TASK OBJECTIVE – Restate word for word the line containing "hnd p, port_modStroke]" and every following line in the material below, up to and including the last one.

GIVEN DATA –
──────────────────────────────
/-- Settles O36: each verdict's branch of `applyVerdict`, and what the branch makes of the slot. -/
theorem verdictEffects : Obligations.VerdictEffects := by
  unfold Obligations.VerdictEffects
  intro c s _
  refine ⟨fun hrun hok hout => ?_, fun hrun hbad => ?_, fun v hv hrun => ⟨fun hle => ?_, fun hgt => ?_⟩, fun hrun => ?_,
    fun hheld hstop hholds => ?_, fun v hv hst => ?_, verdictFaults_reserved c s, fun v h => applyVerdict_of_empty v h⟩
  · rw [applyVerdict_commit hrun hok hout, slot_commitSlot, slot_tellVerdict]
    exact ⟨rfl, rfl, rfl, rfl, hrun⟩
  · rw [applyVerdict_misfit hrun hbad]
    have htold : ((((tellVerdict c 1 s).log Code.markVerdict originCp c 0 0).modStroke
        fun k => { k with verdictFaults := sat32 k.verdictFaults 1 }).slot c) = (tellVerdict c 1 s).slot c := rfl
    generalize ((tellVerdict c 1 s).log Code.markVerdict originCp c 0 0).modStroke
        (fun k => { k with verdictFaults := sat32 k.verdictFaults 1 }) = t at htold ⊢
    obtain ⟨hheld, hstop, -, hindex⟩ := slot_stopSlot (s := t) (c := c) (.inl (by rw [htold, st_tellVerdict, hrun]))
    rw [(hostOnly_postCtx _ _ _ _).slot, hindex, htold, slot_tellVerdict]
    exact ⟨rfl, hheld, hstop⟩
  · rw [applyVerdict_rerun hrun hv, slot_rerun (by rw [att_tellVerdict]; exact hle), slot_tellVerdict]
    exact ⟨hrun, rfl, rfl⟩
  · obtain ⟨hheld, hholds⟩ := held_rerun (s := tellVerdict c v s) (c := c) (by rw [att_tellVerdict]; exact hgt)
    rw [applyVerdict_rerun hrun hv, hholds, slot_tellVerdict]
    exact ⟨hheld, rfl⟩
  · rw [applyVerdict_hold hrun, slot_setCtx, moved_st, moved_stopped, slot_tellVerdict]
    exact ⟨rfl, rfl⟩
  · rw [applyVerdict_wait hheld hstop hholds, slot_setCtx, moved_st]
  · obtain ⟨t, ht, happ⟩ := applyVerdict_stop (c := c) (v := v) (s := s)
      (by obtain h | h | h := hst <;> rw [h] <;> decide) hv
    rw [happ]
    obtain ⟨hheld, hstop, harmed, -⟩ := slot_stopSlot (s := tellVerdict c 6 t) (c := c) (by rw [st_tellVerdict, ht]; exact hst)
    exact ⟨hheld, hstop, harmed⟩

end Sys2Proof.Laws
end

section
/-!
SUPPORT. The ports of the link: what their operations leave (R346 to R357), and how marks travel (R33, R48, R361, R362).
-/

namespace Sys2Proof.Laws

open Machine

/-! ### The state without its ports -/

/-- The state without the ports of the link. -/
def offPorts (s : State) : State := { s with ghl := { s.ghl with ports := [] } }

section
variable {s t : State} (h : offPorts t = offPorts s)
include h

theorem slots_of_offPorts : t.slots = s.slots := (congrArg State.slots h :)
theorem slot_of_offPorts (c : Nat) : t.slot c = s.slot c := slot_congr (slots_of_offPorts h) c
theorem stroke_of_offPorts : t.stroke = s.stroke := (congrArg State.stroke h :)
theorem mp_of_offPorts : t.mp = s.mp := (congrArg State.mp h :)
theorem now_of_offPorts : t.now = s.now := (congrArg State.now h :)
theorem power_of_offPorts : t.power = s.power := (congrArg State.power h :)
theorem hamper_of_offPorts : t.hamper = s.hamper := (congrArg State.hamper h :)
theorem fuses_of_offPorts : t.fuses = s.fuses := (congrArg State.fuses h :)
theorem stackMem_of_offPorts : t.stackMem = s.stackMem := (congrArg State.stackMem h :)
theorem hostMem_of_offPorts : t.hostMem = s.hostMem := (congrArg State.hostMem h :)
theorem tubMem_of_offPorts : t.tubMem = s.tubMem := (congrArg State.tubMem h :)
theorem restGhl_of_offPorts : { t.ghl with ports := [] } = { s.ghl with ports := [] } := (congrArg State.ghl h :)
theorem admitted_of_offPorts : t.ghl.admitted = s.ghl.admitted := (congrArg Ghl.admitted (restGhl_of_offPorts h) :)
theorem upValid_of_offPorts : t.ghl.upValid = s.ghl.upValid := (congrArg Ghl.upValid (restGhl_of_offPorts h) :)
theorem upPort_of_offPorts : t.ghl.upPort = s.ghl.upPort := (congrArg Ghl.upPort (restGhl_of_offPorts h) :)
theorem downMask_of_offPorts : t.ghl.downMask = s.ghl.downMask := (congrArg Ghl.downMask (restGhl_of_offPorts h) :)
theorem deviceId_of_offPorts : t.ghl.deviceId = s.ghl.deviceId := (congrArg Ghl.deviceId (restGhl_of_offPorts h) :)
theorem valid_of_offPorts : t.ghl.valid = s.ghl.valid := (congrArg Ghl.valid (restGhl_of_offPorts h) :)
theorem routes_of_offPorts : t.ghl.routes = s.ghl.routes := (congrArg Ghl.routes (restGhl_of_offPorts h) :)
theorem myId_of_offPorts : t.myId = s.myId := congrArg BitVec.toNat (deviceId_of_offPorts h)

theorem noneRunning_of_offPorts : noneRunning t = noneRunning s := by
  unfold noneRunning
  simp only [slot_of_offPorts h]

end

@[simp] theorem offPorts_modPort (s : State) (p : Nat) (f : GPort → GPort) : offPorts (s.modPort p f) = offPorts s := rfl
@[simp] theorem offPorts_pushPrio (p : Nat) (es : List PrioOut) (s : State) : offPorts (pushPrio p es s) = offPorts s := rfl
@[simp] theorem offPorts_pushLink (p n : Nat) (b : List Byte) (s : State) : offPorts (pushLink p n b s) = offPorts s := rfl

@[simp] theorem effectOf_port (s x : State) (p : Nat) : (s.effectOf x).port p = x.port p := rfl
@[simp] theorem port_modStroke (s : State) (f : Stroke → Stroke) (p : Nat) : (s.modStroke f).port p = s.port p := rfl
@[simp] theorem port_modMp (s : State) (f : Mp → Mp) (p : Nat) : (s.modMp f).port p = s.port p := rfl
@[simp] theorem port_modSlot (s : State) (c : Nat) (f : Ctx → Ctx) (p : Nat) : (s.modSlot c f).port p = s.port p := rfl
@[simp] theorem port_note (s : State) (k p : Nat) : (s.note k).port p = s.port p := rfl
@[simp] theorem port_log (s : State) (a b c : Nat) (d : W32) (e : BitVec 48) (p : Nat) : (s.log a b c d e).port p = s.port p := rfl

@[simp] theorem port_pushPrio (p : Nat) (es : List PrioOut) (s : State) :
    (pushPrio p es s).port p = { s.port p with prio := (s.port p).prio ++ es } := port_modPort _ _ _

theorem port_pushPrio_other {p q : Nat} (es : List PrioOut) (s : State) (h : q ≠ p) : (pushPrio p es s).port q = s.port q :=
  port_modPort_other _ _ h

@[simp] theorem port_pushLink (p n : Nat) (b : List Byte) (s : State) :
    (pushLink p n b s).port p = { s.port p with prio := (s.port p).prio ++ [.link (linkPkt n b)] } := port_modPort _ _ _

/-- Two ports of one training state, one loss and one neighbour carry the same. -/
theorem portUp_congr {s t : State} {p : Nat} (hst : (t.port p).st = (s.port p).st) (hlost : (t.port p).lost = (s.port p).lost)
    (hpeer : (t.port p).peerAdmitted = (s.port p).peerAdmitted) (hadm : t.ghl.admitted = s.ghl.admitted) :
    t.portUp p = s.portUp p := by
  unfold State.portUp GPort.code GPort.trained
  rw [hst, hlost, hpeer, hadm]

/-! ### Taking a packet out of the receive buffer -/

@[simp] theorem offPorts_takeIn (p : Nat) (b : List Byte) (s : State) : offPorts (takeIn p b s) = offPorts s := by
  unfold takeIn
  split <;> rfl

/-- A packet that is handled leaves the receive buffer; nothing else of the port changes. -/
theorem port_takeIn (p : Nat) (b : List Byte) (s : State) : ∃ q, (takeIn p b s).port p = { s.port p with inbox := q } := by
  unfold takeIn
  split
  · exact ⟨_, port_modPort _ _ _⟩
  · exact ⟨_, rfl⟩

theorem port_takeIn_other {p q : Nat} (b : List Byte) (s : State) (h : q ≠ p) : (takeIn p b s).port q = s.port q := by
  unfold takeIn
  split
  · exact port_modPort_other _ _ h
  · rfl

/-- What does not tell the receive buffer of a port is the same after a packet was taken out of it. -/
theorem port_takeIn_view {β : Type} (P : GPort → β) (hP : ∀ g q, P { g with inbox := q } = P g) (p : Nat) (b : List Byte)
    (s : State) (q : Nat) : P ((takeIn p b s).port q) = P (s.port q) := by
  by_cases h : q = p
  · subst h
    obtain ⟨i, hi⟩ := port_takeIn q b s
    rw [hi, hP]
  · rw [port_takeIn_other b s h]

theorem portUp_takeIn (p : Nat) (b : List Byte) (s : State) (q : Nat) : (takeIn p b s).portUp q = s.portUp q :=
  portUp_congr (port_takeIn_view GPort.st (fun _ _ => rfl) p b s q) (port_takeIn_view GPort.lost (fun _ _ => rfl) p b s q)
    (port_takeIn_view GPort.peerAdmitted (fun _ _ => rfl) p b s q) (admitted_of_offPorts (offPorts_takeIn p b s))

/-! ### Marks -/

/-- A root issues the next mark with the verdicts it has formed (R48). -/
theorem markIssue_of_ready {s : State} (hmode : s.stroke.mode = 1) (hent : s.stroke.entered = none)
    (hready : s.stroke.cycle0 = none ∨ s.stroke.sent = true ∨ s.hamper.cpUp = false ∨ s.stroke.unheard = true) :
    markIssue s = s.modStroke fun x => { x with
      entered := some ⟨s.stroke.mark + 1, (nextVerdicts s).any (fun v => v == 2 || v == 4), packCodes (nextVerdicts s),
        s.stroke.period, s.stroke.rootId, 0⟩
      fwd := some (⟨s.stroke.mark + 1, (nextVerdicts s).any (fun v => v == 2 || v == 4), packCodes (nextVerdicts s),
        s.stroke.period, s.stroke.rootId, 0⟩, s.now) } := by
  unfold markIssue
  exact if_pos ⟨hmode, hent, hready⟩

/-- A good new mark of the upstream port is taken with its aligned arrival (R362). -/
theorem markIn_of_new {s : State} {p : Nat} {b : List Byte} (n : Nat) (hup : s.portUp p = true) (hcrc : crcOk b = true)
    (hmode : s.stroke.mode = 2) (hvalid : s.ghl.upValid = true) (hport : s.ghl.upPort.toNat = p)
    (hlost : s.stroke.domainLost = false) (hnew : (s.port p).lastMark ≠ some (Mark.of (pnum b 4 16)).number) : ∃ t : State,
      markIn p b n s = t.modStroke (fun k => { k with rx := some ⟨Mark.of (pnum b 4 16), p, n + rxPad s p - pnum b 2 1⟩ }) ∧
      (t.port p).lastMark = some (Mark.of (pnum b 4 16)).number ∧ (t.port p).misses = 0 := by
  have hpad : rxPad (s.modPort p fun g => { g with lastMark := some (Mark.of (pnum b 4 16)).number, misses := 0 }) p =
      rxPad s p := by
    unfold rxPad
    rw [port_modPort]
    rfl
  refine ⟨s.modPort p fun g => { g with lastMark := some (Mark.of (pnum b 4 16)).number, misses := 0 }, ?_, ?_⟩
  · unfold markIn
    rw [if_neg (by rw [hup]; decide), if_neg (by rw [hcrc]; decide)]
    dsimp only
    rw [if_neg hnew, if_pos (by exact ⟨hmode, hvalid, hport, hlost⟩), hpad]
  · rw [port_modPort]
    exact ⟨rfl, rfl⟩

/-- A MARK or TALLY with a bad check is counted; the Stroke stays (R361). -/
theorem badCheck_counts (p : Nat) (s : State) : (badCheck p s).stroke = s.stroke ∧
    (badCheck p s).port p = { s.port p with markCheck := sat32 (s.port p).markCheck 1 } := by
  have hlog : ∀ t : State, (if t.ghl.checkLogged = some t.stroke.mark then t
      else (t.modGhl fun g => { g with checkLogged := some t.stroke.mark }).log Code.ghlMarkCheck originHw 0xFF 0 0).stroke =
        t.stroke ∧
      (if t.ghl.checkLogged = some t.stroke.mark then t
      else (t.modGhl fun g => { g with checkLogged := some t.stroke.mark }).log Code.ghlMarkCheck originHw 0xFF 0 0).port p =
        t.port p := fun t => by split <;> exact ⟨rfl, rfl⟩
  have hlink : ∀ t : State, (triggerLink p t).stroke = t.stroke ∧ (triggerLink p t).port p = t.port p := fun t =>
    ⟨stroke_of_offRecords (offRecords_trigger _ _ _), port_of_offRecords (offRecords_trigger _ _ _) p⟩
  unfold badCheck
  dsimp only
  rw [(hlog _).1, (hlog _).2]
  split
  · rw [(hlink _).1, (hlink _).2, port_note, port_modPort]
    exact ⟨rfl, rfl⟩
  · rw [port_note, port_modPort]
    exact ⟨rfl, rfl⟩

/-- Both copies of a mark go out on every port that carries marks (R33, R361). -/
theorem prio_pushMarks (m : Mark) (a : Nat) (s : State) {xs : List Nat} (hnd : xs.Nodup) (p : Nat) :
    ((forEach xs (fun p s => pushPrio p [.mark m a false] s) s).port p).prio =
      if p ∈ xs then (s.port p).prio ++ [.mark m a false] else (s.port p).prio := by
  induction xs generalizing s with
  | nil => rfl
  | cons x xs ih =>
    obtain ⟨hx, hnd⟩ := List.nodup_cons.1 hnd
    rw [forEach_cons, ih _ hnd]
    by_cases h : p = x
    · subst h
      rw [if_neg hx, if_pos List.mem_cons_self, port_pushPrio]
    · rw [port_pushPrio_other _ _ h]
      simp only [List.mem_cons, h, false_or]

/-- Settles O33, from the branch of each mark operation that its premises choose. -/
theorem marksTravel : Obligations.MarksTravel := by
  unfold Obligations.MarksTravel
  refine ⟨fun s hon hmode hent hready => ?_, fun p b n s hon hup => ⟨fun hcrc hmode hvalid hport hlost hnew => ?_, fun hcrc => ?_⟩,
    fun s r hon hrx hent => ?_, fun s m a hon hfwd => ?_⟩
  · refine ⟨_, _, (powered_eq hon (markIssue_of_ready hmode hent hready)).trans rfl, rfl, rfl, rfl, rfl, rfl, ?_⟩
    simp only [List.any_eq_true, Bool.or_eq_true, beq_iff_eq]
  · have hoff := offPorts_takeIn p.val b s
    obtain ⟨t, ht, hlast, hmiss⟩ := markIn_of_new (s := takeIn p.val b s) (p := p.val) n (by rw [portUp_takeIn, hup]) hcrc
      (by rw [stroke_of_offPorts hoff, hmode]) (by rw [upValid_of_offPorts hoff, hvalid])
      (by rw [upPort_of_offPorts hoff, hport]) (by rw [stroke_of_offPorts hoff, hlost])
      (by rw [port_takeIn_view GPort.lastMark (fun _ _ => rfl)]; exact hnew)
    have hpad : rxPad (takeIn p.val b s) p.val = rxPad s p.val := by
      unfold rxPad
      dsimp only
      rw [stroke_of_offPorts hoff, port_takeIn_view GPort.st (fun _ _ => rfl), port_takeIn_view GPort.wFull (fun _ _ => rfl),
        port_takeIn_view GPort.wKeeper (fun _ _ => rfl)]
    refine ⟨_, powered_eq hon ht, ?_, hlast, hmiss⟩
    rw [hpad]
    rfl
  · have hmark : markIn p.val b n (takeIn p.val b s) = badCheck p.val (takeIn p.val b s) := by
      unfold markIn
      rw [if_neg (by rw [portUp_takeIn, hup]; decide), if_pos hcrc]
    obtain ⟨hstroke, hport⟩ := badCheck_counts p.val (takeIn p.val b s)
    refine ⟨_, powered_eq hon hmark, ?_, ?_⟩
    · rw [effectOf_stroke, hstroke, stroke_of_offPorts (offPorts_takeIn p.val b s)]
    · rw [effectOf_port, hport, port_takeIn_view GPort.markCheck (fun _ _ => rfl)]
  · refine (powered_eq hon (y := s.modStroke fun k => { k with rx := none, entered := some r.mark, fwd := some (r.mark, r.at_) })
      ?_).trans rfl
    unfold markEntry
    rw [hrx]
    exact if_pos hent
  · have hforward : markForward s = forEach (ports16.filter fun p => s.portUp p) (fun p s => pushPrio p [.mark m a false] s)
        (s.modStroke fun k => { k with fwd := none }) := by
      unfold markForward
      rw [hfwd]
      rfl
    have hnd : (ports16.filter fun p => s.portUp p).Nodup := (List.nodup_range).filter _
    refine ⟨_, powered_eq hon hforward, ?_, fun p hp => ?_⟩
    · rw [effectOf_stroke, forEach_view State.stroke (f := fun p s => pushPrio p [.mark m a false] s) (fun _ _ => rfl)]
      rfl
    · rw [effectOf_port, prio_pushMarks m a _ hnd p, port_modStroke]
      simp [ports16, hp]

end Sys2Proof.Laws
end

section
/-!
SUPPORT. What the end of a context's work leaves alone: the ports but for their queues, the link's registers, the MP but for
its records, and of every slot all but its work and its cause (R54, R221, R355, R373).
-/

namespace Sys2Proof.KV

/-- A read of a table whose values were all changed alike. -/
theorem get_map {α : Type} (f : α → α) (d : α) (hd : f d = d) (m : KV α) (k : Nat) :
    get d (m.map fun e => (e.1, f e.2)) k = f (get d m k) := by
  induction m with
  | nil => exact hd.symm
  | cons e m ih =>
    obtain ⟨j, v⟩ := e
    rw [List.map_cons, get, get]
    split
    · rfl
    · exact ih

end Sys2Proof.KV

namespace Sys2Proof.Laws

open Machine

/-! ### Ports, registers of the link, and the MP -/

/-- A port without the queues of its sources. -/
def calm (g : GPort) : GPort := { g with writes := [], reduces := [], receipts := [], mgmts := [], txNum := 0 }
──────────────────────────────
SOLUTION TO THIS TASK –
    · rw [effectOf_port, prio_pushMarks m a _ hnd p, port_modStroke]
      simp [ports16, hp]

end Sys2Proof.Laws
end

section
/-!
SUPPORT. What the end of a context's work leaves alone: the ports but for their queues, the link's registers, the MP but for
its records, and of every slot all but its work and its cause (R54, R221, R355, R373).
-/

namespace Sys2Proof.KV

/-- A read of a table whose values were all changed alike. -/
theorem get_map {α : Type} (f : α → α) (d : α) (hd : f d = d) (m : KV α) (k : Nat) :
    get d (m.map fun e => (e.1, f e.2)) k = f (get d m k) := by
  induction m with
  | nil => exact hd.symm
  | cons e m ih =>
    obtain ⟨j, v⟩ := e
    rw [List.map_cons, get, get]
    split
    · rfl
    · exact ih

end Sys2Proof.KV

namespace Sys2Proof.Laws

open Machine

/-! ### Ports, registers of the link, and the MP -/

/-- A port without the queues of its sources. -/
def calm (g : GPort) : GPort := { g with writes := [], reduces := [], receipts := [], mgmts := [], txNum := 0 }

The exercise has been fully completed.